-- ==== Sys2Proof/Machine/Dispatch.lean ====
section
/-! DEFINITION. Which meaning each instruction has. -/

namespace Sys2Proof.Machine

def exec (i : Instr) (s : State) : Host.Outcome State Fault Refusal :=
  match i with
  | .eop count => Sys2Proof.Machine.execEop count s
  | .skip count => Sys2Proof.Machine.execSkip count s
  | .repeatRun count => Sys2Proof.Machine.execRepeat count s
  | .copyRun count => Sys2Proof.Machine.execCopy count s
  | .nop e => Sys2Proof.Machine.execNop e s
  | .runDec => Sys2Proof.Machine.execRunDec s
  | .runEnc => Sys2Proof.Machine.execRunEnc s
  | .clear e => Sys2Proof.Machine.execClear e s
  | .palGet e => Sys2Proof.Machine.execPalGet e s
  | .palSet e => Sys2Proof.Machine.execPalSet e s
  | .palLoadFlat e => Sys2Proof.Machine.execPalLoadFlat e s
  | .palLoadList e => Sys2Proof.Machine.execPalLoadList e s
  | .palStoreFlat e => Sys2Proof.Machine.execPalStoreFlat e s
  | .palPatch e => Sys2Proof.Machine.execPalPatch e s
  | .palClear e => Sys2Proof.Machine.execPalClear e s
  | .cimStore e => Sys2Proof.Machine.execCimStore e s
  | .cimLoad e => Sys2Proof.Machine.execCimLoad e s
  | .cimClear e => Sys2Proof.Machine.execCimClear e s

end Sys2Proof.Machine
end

● ● ● ●

## Task item
Whenever the string "count" shows up on a line of the listing, copy that line.

## Solution for this exercise
  | .eop count => Sys2Proof.Machine.execEop count s
  | .skip count => Sys2Proof.Machine.execSkip count s
  | .repeatRun count => Sys2Proof.Machine.execRepeat count s
  | .copyRun count => Sys2Proof.Machine.execCopy count s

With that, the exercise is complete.